Problem statement:
Transcribe the data below verbatim from the line with "(s.enqueue a segs).axis" to the line with "(∀ g, (s.enqueue". Include both of those lines.

--- Working data Enclosed Below ---

-- ==== Sys2Proof/Laws/Store.lean ====
section
/-!
SUPPORT. Laws/Store.lean: what admission, the departure of a head, and a removal from the tail do to the axis, the pool, the reference
counts and the reports (R12, R15, R17, R21, R23).
-/

namespace Sys2Proof.Machine

/-! ## Counting the segments gated on a group -/

@[simp] theorem gatedOn_nil (g : GroupId) : gatedOn g [] = 0 := rfl

theorem gatedOn_cons (g : GroupId) (seg : Segment) (q : List Segment) :
    gatedOn g (seg :: q) = (if seg.gate = some g then 1 else 0) + gatedOn g q := by
  by_cases h : seg.gate = some g <;> simp [gatedOn, h, Nat.add_comm]

theorem gatedOn_append (g : GroupId) (p q : List Segment) : gatedOn g (p ++ q) = gatedOn g p + gatedOn g q := by
  simp [gatedOn]

theorem gatedOn_reverse (g : GroupId) (q : List Segment) : gatedOn g q.reverse = gatedOn g q := by simp [gatedOn]

theorem gatedOn_take_add_drop (g : GroupId) (k : Nat) (q : List Segment) :
    gatedOn g (q.take k) + gatedOn g (q.drop k) = gatedOn g q := by
  rw [← gatedOn_append, List.take_append_drop]

/-! ## Notifications (R23) -/

section
variable (s : State) (segs : List Segment)

@[simp] theorem State.axis_addRef (seg : Segment) (b : AxisId) : (s.addRef seg).axis b = s.axis b := by
  unfold State.addRef; cases seg.gate <;> rfl
@[simp] theorem State.poolFree_addRef (seg : Segment) : (s.addRef seg).poolFree = s.poolFree := by
  unfold State.addRef; cases seg.gate <;> rfl
@[simp] theorem State.reports_addRef (seg : Segment) : (s.addRef seg).reports = s.reports := by
  unfold State.addRef; cases seg.gate <;> rfl
@[simp] theorem State.axis_dropRef (seg : Segment) (b : AxisId) : (s.dropRef seg).axis b = s.axis b := by
  unfold State.dropRef; cases seg.gate <;> rfl
@[simp] theorem State.poolFree_dropRef (seg : Segment) : (s.dropRef seg).poolFree = s.poolFree := by
  unfold State.dropRef; cases seg.gate <;> rfl
@[simp] theorem State.reports_dropRef (seg : Segment) : (s.dropRef seg).reports = s.reports := by
  unfold State.dropRef; cases seg.gate <;> rfl
@[simp] theorem State.deviceTime_dropRef (seg : Segment) : (s.dropRef seg).deviceTime = s.deviceTime := by
  unfold State.dropRef; cases seg.gate <;> rfl

theorem State.group_addRef (seg : Segment) (g : GroupId) :
    (s.addRef seg).group g = { s.group g with refCount := (s.group g).refCount + gatedOn g [seg] } := by
  unfold State.addRef
  cases h : seg.gate with
  | none => simp [gatedOn_cons, h]
  | some k => by_cases e : g = k <;> simp [gatedOn_cons, h, e, eq_comm (a := k)]

theorem State.group_dropRef (seg : Segment) (g : GroupId) :
    (s.dropRef seg).group g = { s.group g with refCount := (s.group g).refCount - gatedOn g [seg] } := by
  unfold State.dropRef
  cases h : seg.gate with
  | none => simp [gatedOn_cons, h]
  | some k => by_cases e : g = k <;> simp [gatedOn_cons, h, e, eq_comm (a := k)]

@[simp] theorem State.axis_addRefs (b : AxisId) : (segs.foldl State.addRef s).axis b = s.axis b := by
  induction segs generalizing s with
  | nil => rfl
  | cons seg segs ih => simp [ih]
@[simp] theorem State.poolFree_addRefs : (segs.foldl State.addRef s).poolFree = s.poolFree := by
  induction segs generalizing s with
  | nil => rfl
  | cons seg segs ih => simp [ih]
@[simp] theorem State.reports_addRefs : (segs.foldl State.addRef s).reports = s.reports := by
  induction segs generalizing s with
  | nil => rfl
  | cons seg segs ih => simp [ih]
theorem State.group_addRefs (g : GroupId) :
    (segs.foldl State.addRef s).group g = { s.group g with refCount := (s.group g).refCount + gatedOn g segs } := by
  induction segs generalizing s with
  | nil => rfl
  | cons seg segs ih => simp [ih, State.group_addRef, gatedOn_cons g seg segs, gatedOn_cons g seg [], Nat.add_assoc]

@[simp] theorem State.axis_dropRefs (b : AxisId) : (segs.foldl State.dropRef s).axis b = s.axis b := by
  induction segs generalizing s with
  | nil => rfl
  | cons seg segs ih => simp [ih]
@[simp] theorem State.poolFree_dropRefs : (segs.foldl State.dropRef s).poolFree = s.poolFree := by
  induction segs generalizing s with
  | nil => rfl
  | cons seg segs ih => simp [ih]
@[simp] theorem State.reports_dropRefs : (segs.foldl State.dropRef s).reports = s.reports := by
  induction segs generalizing s with
  | nil => rfl
  | cons seg segs ih => simp [ih]
theorem State.group_dropRefs (g : GroupId) :
    (segs.foldl State.dropRef s).group g = { s.group g with refCount := (s.group g).refCount - gatedOn g segs } := by
  induction segs generalizing s with
  | nil => rfl
  | cons seg segs ih => simp [ih, State.group_dropRef, gatedOn_cons g seg segs, gatedOn_cons g seg [], Nat.sub_sub]

/-! ## Admission (R12) -/

variable (a : AxisId)

/-- An admission: the queue longer by the records, one slot taken for each, the references counted; nothing else. -/
theorem State.enqueue_spec :
    s.touches a (s.enqueue a segs)
      ∧ (s.enqueue a segs).axis a = { s.axis a with queue := (s.axis a).queue ++ segs }
      ∧ (s.enqueue a segs).poolFree = s.poolFree - segs.length
      ∧ (∀ g, (s.enqueue a segs).group g = { s.group g with refCount := (s.group g).refCount + gatedOn g segs })
      ∧ (s.enqueue a segs).reports = s.reports := by
  refine ⟨s.touches_enqueue a segs, ?_, ?_, fun g => ?_, ?_⟩ <;> simp [State.enqueue, State.group_addRefs]

/-! ## Removal from the tail (R15, R17) -/

/-- A removal from the tail: the first `keep` segments stay, the slots and references of the others go back, no report. -/
theorem State.dropTail_spec (keep : Nat) :
    s.touches a (s.dropTail a keep)
      ∧ (s.dropTail a keep).axis a = { s.axis a with queue := (s.axis a).queue.take keep }
      ∧ (s.dropTail a keep).poolFree = s.poolFree + ((s.axis a).depth - keep)
      ∧ (∀ g, (s.dropTail a keep).group g = s.groupLess ((s.axis a).queue.drop keep) g)
      ∧ (s.dropTail a keep).reports = s.reports := by
  refine ⟨s.touches_dropTail a keep, ?_, ?_, fun g => ?_, ?_⟩ <;>
    simp [State.dropTail, State.group_dropRefs, State.groupLess, gatedOn_reverse, Axis.depth, -List.foldl_reverse]

/-! ## The departure of a head (R21) -/

/-- Queue Low at the departure of one segment, in the words of the statements (R22). -/
theorem report?_queueLow? (x : Axis) (d : Nat) (h : x.depth = d + 1) :
    s.report? (queueLow? a x.threshold d) = s.setReports (s.reports.createAll s.deviceTime (x.lowAfterOne a)) := by
  unfold queueLow? Axis.lowAfterOne
  rw [h]
  by_cases t0 : x.threshold = 0
  · simp [t0, State.report?, ReportUnit.createAll, State.setReports]
  · by_cases e : d + 1 = x.threshold
    · simp [t0, e, State.report?, State.report, ReportUnit.createAll]
      rw [show d = x.threshold - 1 by omega]
    · simp [t0, e, State.report?, ReportUnit.createAll, State.setReports]

/-- The head leaves: the queue is its tail and no segment is active, one slot and its reference go back, Queue Low if crossed. -/
theorem State.removeHead_spec {seg : Segment} {q : List Segment} (h : (s.axis a).queue = seg :: q) :
    s.touches a (s.removeHead a)
      ∧ (s.removeHead a).axis a = { s.axis a with queue := q, ctx := none }
      ∧ (s.removeHead a).poolFree = s.poolFree + 1
      ∧ (∀ g, (s.removeHead a).group g = s.groupLess [seg] g)
      ∧ (s.removeHead a).reports = s.reports.createAll s.deviceTime ((s.axis a).lowAfterOne a) := by
  have e : s.removeHead a =
      ((((s.modAxis a fun x => { x with queue := q, ctx := none }).setPool (s.poolFree + 1)).dropRef seg).report?
        (queueLow? a (s.axis a).threshold q.length)) := by
    unfold State.removeHead
    rw [h]
    simp
  refine ⟨s.touches_removeHead a, ?_, ?_, fun g => ?_, ?_⟩ <;> rw [e, report?_queueLow? _ a (s.axis a) q.length (by simp [Axis.depth, h])] <;>
    simp [State.group_dropRef, State.groupLess]

end

/-! ## What one axis's change leaves is one state -/

theorem State.ext_axis {v w : Vector Axis 4} (h : ∀ a : AxisId, v[a.val] = w[a.val]) : v = w :=
  Vector.ext fun i k => h ⟨i, k⟩

theorem State.ext_group {v w : Vector Group 8} (h : ∀ g : GroupId, v[g.val] = w[g.val]) : v = w :=
  Vector.ext fun i k => h ⟨i, k⟩

/-- There is a state that `changesTo` describes. -/
theorem State.changesTo_exists (s : State) (a : AxisId) (y : Axis) (reports : List ReportBody) (gone : List Segment) :
    ∃ t, s.changesTo a y reports gone t :=
  ⟨{ s.setAxis a y with
      groups := Vector.ofFn (s.groupLess gone), poolFree := s.poolFree + gone.length
      reports := s.reports.createAll s.deviceTime reports },
    by simp [State.axis, State.setAxis],
    fun b ne => by
      simp only [State.axis, State.setAxis]
      exact Vector.getElem_set_ne _ _ (fun e => ne (Fin.ext e.symm)),
    rfl, fun g => by simp [State.group], rfl, rfl⟩

/-- There is one state that `changesTo` describes. -/
theorem State.changesTo.unique {s t t' : State} {a : AxisId} {y : Axis} {reports : List ReportBody} {gone : List Segment}
    (h : s.changesTo a y reports gone t) (k : s.changesTo a y reports gone t') : t = t' := by
  have axes : t.axes = t'.axes := State.ext_axis fun b => by
    by_cases e : b = a
    · subst e
      exact h.1.trans k.1.symm
    · exact (h.2.1 b e).trans (k.2.1 b e).symm
  have groups : t.groups = t'.groups := State.ext_group fun g => (h.2.2.2.1 g).trans (k.2.2.2.1 g).symm
  rw [h.2.2.2.2.2, k.2.2.2.2.2, axes, groups, h.2.2.1, k.2.2.1, h.2.2.2.2.1, k.2.2.2.2.1]

end Sys2Proof.Machine
end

--- End of Enclosed Working data ---

Reply to the exercise:
      ∧ (s.enqueue a segs).axis a = { s.axis a with queue := (s.axis a).queue ++ segs }
      ∧ (s.enqueue a segs).poolFree = s.poolFree - segs.length
      ∧ (∀ g, (s.enqueue a segs).group g = { s.group g with refCount := (s.group g).refCount + gatedOn g segs })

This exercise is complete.